Я постарался сделать книгу максимально понятной и проиллюстрировать теоретические идеи многочисленными клиническими примерами. Тем не менее, я не отказался от зачастую сложных описаний тонких психологических отношений, особенно в том, что касается защитного процесса диссоциации. К сожалению, тема тела почти неисчерпаема, и я не мог подробно остановиться на некоторых темах, таких как сексуальность (для чего потребуется отдельная книга) или тело как объект искусства. Хотелось бы также посвятить отдельную главу значению крови. Надеюсь, однако, что в моей книге достаточно размышлений на эти темы.
Функции отщепленного тела
Тело встает на место жертвы насилия. Тело как контейнер
Жертвы травматизации совершенно беспомощны — они мячик для игры и вещь для агрессора, который может творить все что угодно (в том числе и с ними), поскольку у него есть власть. Основная цель диссоциации тела как следствия травмы — создать в своем теле «не-я», чтобы иметь объект, над которым жертва в свою очередь обретает власть, с которым она может обращаться по своему усмотрению в грандиозной идентификации с агрессором, подражании ему (ср. Hirsch 1996). Жертва становится властным агрессором, диссоциированное тело — жертвой. Артур Гольдшмидт (2007) говорит даже дважды: «С телом можно делать что угодно...» (С. 187) / «С телом можно было, напротив, делать что угодно» (С. 204). То же говорят и упрямые девочки-подростки о своем самоповреждающем поведении: «Это мое тело, и я могу делать с ним что хочу!» Это типичное высказывание и дало название книге. Или же они говорят: «Это мои руки, я делаю с ними что пожелаю и когда пожелаю!» — как это выразила пациентка Подволла (Podvoll 1969, С. 220). Многие отцы-насильники и агрессивные матери тоже говорят: «Это мой ребенок, и я могу делать с ним что захочу!» Беате-Теа была жертвой такого отца.

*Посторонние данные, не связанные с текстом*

-- ==== Sys2Proof/Certificates/Slice0/Obligations.lean ====
section
/-! DEFINITION. Statements for the provers. A result statement gives the whole next state, so it is the frame of its instruction too. -/

open Sys2Proof Sys2Proof.Machine

/-! ### The integer group (R142 to R147) -/

/-- R142, R144, R147: the register forms of the integer group, two sources. That results are written at issue, under claims that last until retirement, is the model's choice (log entries 11, 12, 13). -/
def Obligations.IntegerRegisterResults : Prop :=
  (∀ d a b sh, Scalar (.add d a b sh) [a, b] d (two fun x y => x + y * 2 ^ sh)) ∧
  (∀ d a b sh, Scalar (.sub d a b sh) [a, b] d (two fun x y => x - y * 2 ^ sh)) ∧
  (∀ d a b, Scalar (.mul d a b) [a, b] d (two fun x y => BitVec.ofNat 64 (x.toNat * y.toNat))) ∧
  (∀ d a b, Scalar (.mulh d a b) [a, b] d (two fun x y => BitVec.ofInt 64 (x.toInt * y.toInt / 2 ^ 64))) ∧
  (∀ d a b, Scalar (.mulhu d a b) [a, b] d (two fun x y => BitVec.ofNat 64 (x.toNat * y.toNat / 2 ^ 64))) ∧
  (∀ d a b, Scalar (.div d a b) [a, b] d (two fun x y => if y = 0 then -1 else BitVec.ofInt 64 (x.toInt.tdiv y.toInt))) ∧
  (∀ d a b, Scalar (.divu d a b) [a, b] d (two fun x y => if y = 0 then -1 else BitVec.ofNat 64 (x.toNat / y.toNat))) ∧
  (∀ d a b, Scalar (.rem d a b) [a, b] d (two fun x y => if y = 0 then x else BitVec.ofInt 64 (x.toInt.tmod y.toInt))) ∧
  (∀ d a b, Scalar (.remu d a b) [a, b] d (two fun x y => if y = 0 then x else BitVec.ofNat 64 (x.toNat % y.toNat))) ∧
  (∀ d a b, Scalar (.and d a b) [a, b] d (two fun x y => x &&& y)) ∧
  (∀ d a b, Scalar (.or d a b) [a, b] d (two fun x y => x ||| y)) ∧
  (∀ d a b, Scalar (.xor d a b) [a, b] d (two fun x y => x ^^^ y)) ∧
  (∀ d a b, Scalar (.andn d a b) [a, b] d (two fun x y => x &&& ~~~y)) ∧
  (∀ d a b, Scalar (.shl d a b) [a, b] d (two fun x y => x <<< y.toNat)) ∧
  (∀ d a b, Scalar (.shr d a b) [a, b] d (two fun x y => x >>> y.toNat)) ∧
  (∀ d a b, Scalar (.sar d a b) [a, b] d (two fun x y => x.sshiftRight y.toNat)) ∧
  (∀ d a b, Scalar (.rotr d a b) [a, b] d (two fun x y => x.rotateRight (y.toNat % 64))) ∧
  (∀ d a b, Scalar (.min d a b) [a, b] d (two fun x y => if x.toInt < y.toInt then x else y)) ∧
  (∀ d a b, Scalar (.minu d a b) [a, b] d (two fun x y => if x < y then x else y)) ∧
  (∀ d a b, Scalar (.max d a b) [a, b] d (two fun x y => if x.toInt < y.toInt then y else x)) ∧
  (∀ d a b, Scalar (.maxu d a b) [a, b] d (two fun x y => if x < y then y else x)) ∧
  (∀ d a, Scalar (.clz d a) [a] d (one fun x => BitVec.ofNat 64 (leadZeros 64 x.toNat))) ∧
  (∀ d a, Scalar (.ctz d a) [a] d (one fun x => BitVec.ofNat 64 (trailZeros 64 x.toNat))) ∧
  (∀ d a, Scalar (.popc d a) [a] d (one fun x => BitVec.ofNat 64 (popCount 64 x.toNat))) ∧
  (∀ c d a b, Scalar (.cmp c d a b) [a, b] d (two fun x y => if cmpHolds c x y then 1 else 0)) ∧
  (∀ d a, Scalar (.mov d a) [a] d (one fun x => x))

/-- R142, R143, R145, R146: the immediate and literal forms, and the bit-field forms. That results are written at issue, under claims that last until retirement, is the model's choice (log entries 11, 12, 13). -/
def Obligations.IntegerImmediateResults : Prop :=
  (∀ d a imm, Scalar (.addi d a imm) [a] d (one fun x => x + BitVec.ofInt 64 imm.toInt)) ∧
  (∀ d a imm, Scalar (.andi d a imm) [a] d (one fun x => x &&& BitVec.ofInt 64 imm.toInt)) ∧
  (∀ d a imm, Scalar (.ori d a imm) [a] d (one fun x => x ||| BitVec.ofInt 64 imm.toInt)) ∧
  (∀ d a imm, Scalar (.xori d a imm) [a] d (one fun x => x ^^^ BitVec.ofInt 64 imm.toInt)) ∧
  (∀ d a n, Scalar (.shlImm d a n) [a] d (one fun x => x <<< n)) ∧
  (∀ d a n, Scalar (.shrImm d a n) [a] d (one fun x => x >>> n)) ∧
  (∀ d a n, Scalar (.sarImm d a n) [a] d (one fun x => x.sshiftRight n)) ∧
  (∀ d a n, n < 64 → Scalar (.rotrImm d a n) [a] d (one fun x => x.rotateRight n)) ∧
  (∀ k d lit, Scalar (.movi k d lit) [] d (fun _ => { val := BitVec.ofInt 64 lit.toInt })) ∧
  (∀ k d lit, Scalar (.moviHi k d lit) [.reg d] (.reg d) (one fun x => lit ++ x.setWidth 32)) ∧
  (∀ k d a lit, Scalar (.addiX96 k d a lit) [a] d (one fun x => x + BitVec.ofInt 64 lit.toInt)) ∧
  (∀ k d a lit, Scalar (.andiX96 k d a lit) [a] d (one fun x => x &&& BitVec.ofInt 64 lit.toInt)) ∧
  (∀ k d a lit, Scalar (.oriX96 k d a lit) [a] d (one fun x => x ||| BitVec.ofInt 64 lit.toInt)) ∧
  (∀ k d a lit, Scalar (.xoriX96 k d a lit) [a] d (one fun x => x ^^^ BitVec.ofInt 64 lit.toInt)) ∧
  (∀ k d a pos width, Scalar (.ext k false d a pos width) [a] d (one fun x => BitVec.ofNat 64 (x.toNat / 2 ^ pos % 2 ^ width))) ∧
  (∀ k d a pos width, Scalar (.ext k true d a pos width) [a] d
    (one fun x => BitVec.ofInt 64 (asInt width (x.toNat / 2 ^ pos % 2 ^ width)))) ∧
  (∀ k d a pos width, Scalar (.ins k d a pos width) [.reg d, a] (.reg d) (two fun x y => insert pos width x y))

/-! ### The common group (R128 to R140, R289, R290) -/

/-- R133 to R138: NOP, branches, calls and loops. -/
def Obligations.ControlFlowResults : Prop :=
  Plain .nop (fun _ => True) (fun s => { s := s }) ∧
  (∀ k, Plain (.nopL64 k) (fun _ => True) (fun s => { s := s })) ∧
  (∀ p slot line, Plain (.br p slot line) (fun _ => True) (fun s => { s := s, flow := .goto (.pos line slot) })) ∧
  (∀ p c a slot line, Uses (.brc p c a slot line) a (fun _ _ _ => True)
    (fun s cs v => { s := withCs s cs, flow := if condHolds c v then .goto (.pos line slot) else .next })) ∧
  (∀ a p, Uses (.brReg a) a (fun _ _ v => readTarget v = some p) (fun s cs _ => { s := withCs s cs, flow := .goto p })) ∧
  (∀ p slot line, Plain (.call p slot line) (fun s => (focusSt s).rstack.length < 16)
    (fun s => { s := withSt s (focusCs s) { focusSt s with rstack := afterPc s 2 :: (focusSt s).rstack }, flow := .goto (.pos line slot) })) ∧
  (∀ a p, Uses (.callReg a) a (fun s cs v => readTarget v = some p ∧ p ≠ .fin ∧ (cs.stream s.focusEng).rstack.length < 16)
    (fun s cs _ => { s := withSt s cs { cs.stream s.focusEng with rstack := afterPc s 1 :: (cs.stream s.focusEng).rstack }, flow := .goto p })) ∧
  (∀ a, Uses (.callReg a) a (fun s cs v => readTarget v = some .fin ∧ (cs.stream s.focusEng).rstack.length < 16)
    (fun s cs _ => { s := withCs s cs, flow := .goto .fin })) ∧
  (∀ k a, Uses (.loopReg k a) a
    (fun s cs v => 1 ≤ v.toNat ∧ v.toNat < 2 ^ 32 ∧ (cs.stream s.focusEng).loop.setWidth 32 = 0#32)
    (fun s cs v => { s := withSt s cs { cs.stream s.focusEng with loop := BitVec.ofNat 64 (packPc (afterPc s 2) * 2 ^ 32 + v.toNat) } })) ∧
  (∀ k n, n ≠ 0#32 → Plain (.loopImm k n) (fun s => (focusSt s).loop.setWidth 32 = 0#32)
    (fun s => { s := withSt s (focusCs s) { focusSt s with loop := BitVec.ofNat 64 (packPc (afterPc s 3) * 2 ^ 32 + n.toNat) } })) ∧
  Plain .endl (fun s => (focusSt s).loop.setWidth 32 = 1#32)
    (fun s => { s := withSt s (focusCs s) { focusSt s with loop := (focusSt s).loop - 1 } }) ∧
  (∀ p, Plain .endl (fun s => 2#32 ≤ (focusSt s).loop.setWidth 32 ∧ readTarget ((focusSt s).loop >>> 32) = some p)
    (fun s => { s := withSt s (focusCs s) { focusSt s with loop := (focusSt s).loop - 1 }, flow := .goto p }))

/-- R69, R128 to R132, R140, R286, R288 to R290, R375: control registers, TRAP, BKPT, CHK, SEMW and SEMP. A SEMP that is issued
while earlier work of its engine is under way posts when that has settled; that a post made after a wait that was not granted completes it in a later
step of the same cycle is the model's choice (log entry 3). -/
def Obligations.CommonRegisterAndSyncResults : Prop :=
  (∀ d cr s s1 w cs1, Issues (.rdcr d cr) s s1 w → crBusy (focusCs s1) s1.focusEng cr = false → SrcsReady s1 [] d [] cs1 →
    GoesTo (.rdcr d cr) s w (scalarDone s1 cs1 d { val := readCr s1 (focusCs s1) s1.focusEng cr })) ∧
  (∀ cr a, Uses (.wrcr cr a) a (fun s _ _ => crBusy (focusCs s) s.focusEng cr = false)
    (fun s cs v => { s := withCs s (writeCr cs s.focusEng cr v) })) ∧
  (∀ a, Uses (.chk a) a (fun _ _ _ => True) (fun s cs _ => { s := withCs s cs })) ∧
  (∀ n, Plain (.trap n) (fun _ => True) (fun s => { s := s, after := some { trap := .trap, arg := n } })) ∧
  (∀ n, Plain (.bkpt n) (fun _ => True) (fun s =>
    let s' := teamEvent s s.focusCore s.focusEng .bkpt
    { s := withCs s' { focusCs s' with bkptArg := some (n, packPc (focusSt s).pc) } })) ∧
  (∀ n, Plain (.semw n) (fun s => 0 < (getSem (focusCs s) n).count ∧ ((getSem (focusCs s) n).cqrel = true → loadsDone (focusCs s) s.focusEng = true))
    (fun s => { s := withCs s (grantWait (coreCycle s) (if (getSem (focusCs s) n).cqrel then acquire (focusCs s) else focusCs s) n) })) ∧
  (∀ n, Plain (.semp n) (fun s => settledBefore s (focusCs s) s.focusEng (focusCs s).nextId = true ∧ countBefore (coreCycle s) (focusCs s) n < 65535)
    (fun s => { s := withCs s (applyPost (coreCycle s) (focusCs s) (engRank s.focusEng) n) })) ∧
  (∀ n, Plain (.semp n) (fun s => settledBefore s (focusCs s) s.focusEng (focusCs s).nextId = false)
    (fun s => { s := s, openEnd := true, semp := some n })) ∧
  (∀ k n, Plain (.sempL64 k n) (fun s => settledBefore s (focusCs s) s.focusEng (focusCs s).nextId = false)
    (fun s => { s := s, openEnd := true, semp := some n })) ∧
  (∀ n i, i = .semp n ∨ (∃ k, i = .sempL64 k n) →
    Plain i (fun s => settledBefore s (focusCs s) s.focusEng (focusCs s).nextId = true ∧ 65535 ≤ countBefore (coreCycle s) (focusCs s) n ∧
        (postAt (coreCycle s) (focusCs s) (engRank s.focusEng) n).2 = some (engRank s.focusEng))
      (fun s => { s := withCs s (postAt (coreCycle s) (focusCs s) (engRank s.focusEng) n).1, after := some { trap := .semOverflow } }) ∧
    ∀ e, Plain i (fun s => e ≠ s.focusEng ∧ settledBefore s (focusCs s) s.focusEng (focusCs s).nextId = true ∧
        65535 ≤ countBefore (coreCycle s) (focusCs s) n ∧ (postAt (coreCycle s) (focusCs s) (engRank s.focusEng) n).2 = some (engRank e))
      (fun s => let s1 := withCs s (postAt (coreCycle s) (focusCs s) (engRank s.focusEng) n).1
        { s := semOverflow s1 s1.focusCore e })) ∧
  (∀ now cs e n, 65535 ≤ countBefore now cs n →
    let r := postAt now cs (engRank e) n
    getSem r.1 n = getSem cs n ∧ bareCore r.1 = bareCore cs ∧
    ((semLogAt now cs).posts.all (fun p => p.1 != n || p.2 ≤ engRank e) = true → r.2 = some (engRank e)) ∧
    ∀ p ∈ (semLogAt now cs).posts, p.1 = n → engRank e < p.2 → r.2 ≠ some (engRank e)) ∧
  (∀ k n, Plain (.semwL64 k n) (fun s => 0 < (getSem (focusCs s) n).count ∧ ((getSem (focusCs s) n).cqrel = true → loadsDone (focusCs s) s.focusEng = true))
    (fun s => { s := withCs s (grantWait (coreCycle s) (if (getSem (focusCs s) n).cqrel then acquire (focusCs s) else focusCs s) n) })) ∧
  (∀ k n, Plain (.sempL64 k n) (fun s => settledBefore s (focusCs s) s.focusEng (focusCs s).nextId = true ∧ countBefore (coreCycle s) (focusCs s) n < 65535)
    (fun s => { s := withCs s (applyPost (coreCycle s) (focusCs s) (engRank s.focusEng) n) }))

Представление Шенгольда (Shengold 1979) о вертикальной расщеплении частей «я», обособлении как попытки совладать с травмой (аналогия с теориями диссоциации Жане уже упоминалась) хорошо применима к диссоциации «я» и тела. В литературе тело обозначалось и как контейнер (Meltzer 1986; Bovensiepen 2002; Pollak 2009) и как «не-контейнер» (Gutwinski-Jeggle 1995). По этой модели тело становится сосудом, который вбирает в себя травматическое насилие, место, в котором травматический интроект вновь становится материальным, так сказать, экстернализируется в тело. Но если подумать о модели контейнера в категориях отношений, то оно обретает функции объекта. Оно словно тело того ребенка, ставшего когда-то жертвой насилия или агрессии, которое освобождает остальные части «я» от идентичности жертвы. Такое понимание встречалось у Плассмана (Plassmann 1989) в связи с искусственно вызванными заболеваниями. Подобно тому, как пациентка искусственно вызывает болезни, есть матери, которые вызывают искусственные, зачастую опасные для жизни болезни у своих детей, вполне сознательно: это замещающий синдром Мюнхгаузена, в динамике которого мать регулярно лжет (выступая Мюнхгаузеном), то есть нуждается в ребенке и его заболевании настолько, что боится раскрытия истинной причины его болезни. В абьюзивных семьях ребенок (или дети) зачастую становится тем, кому адресовано содержащееся в семье насилие, его своеобразным контейнером. Динамику девочек-подростков, склонных к самоповреждению, можно понять именно так: девочка производит обмен ролями «преступник-жертва», делая жертвой свое тело. Теперь она агрессор, а не жертва, она не беспомощна и не должна подчиняться, она может принимать решения и обретает власть, которой у нее нет в других ситуациях.
Тело как суррогат матери
Это происходит с каждым маленьким ребенком (по меньшей мере, в нашей культуре), который начинает воспринимать себя отдельно от матери и должен прийти к болезненному пониманию того, что утратил свое всевластие, которым иллюзорно обладал в слиянии с матерью, пока еще верил, что по собственной воле организует и контролирует материнское окружение. Разочарованный ввиду своей прогрессирующей способности к реалистичному восприятию и ментализации, ребенок создает у себя в фантазии суррогатный объект, над которым у него есть власть, который он может использовать как спутника, как утешение, в конце концов, как суррогат матери. Винникотт (Winnicott 1971) совершил гениальное открытие, выяснив значение знаменитого плюшевого мишки. Конечно, это может быть и другой объект — куколка или одеяло, в любом случае, объект этот мягкий, но это не сама вещь, а скорее фантазия, которая в ней воплощается. Винникот расширил эту идею и перенес ее на область игры вообще, а оттуда — на креативную деятельность человека вплоть до религии — все эти создания можно понимать как переходные объекты, которые помогают человеку выживать психологически. Переходный объект маленького ребенка помогает ему заснуть. Когда ему уже нельзя лежать рядом с матерью, чтобы безопасно совершить тяжелый переход от бодрствования ко сну, тогда по меньшей мере переходный объект должен выполнить эту функцию — для многих детей заснуть без медвежонка немыслимо.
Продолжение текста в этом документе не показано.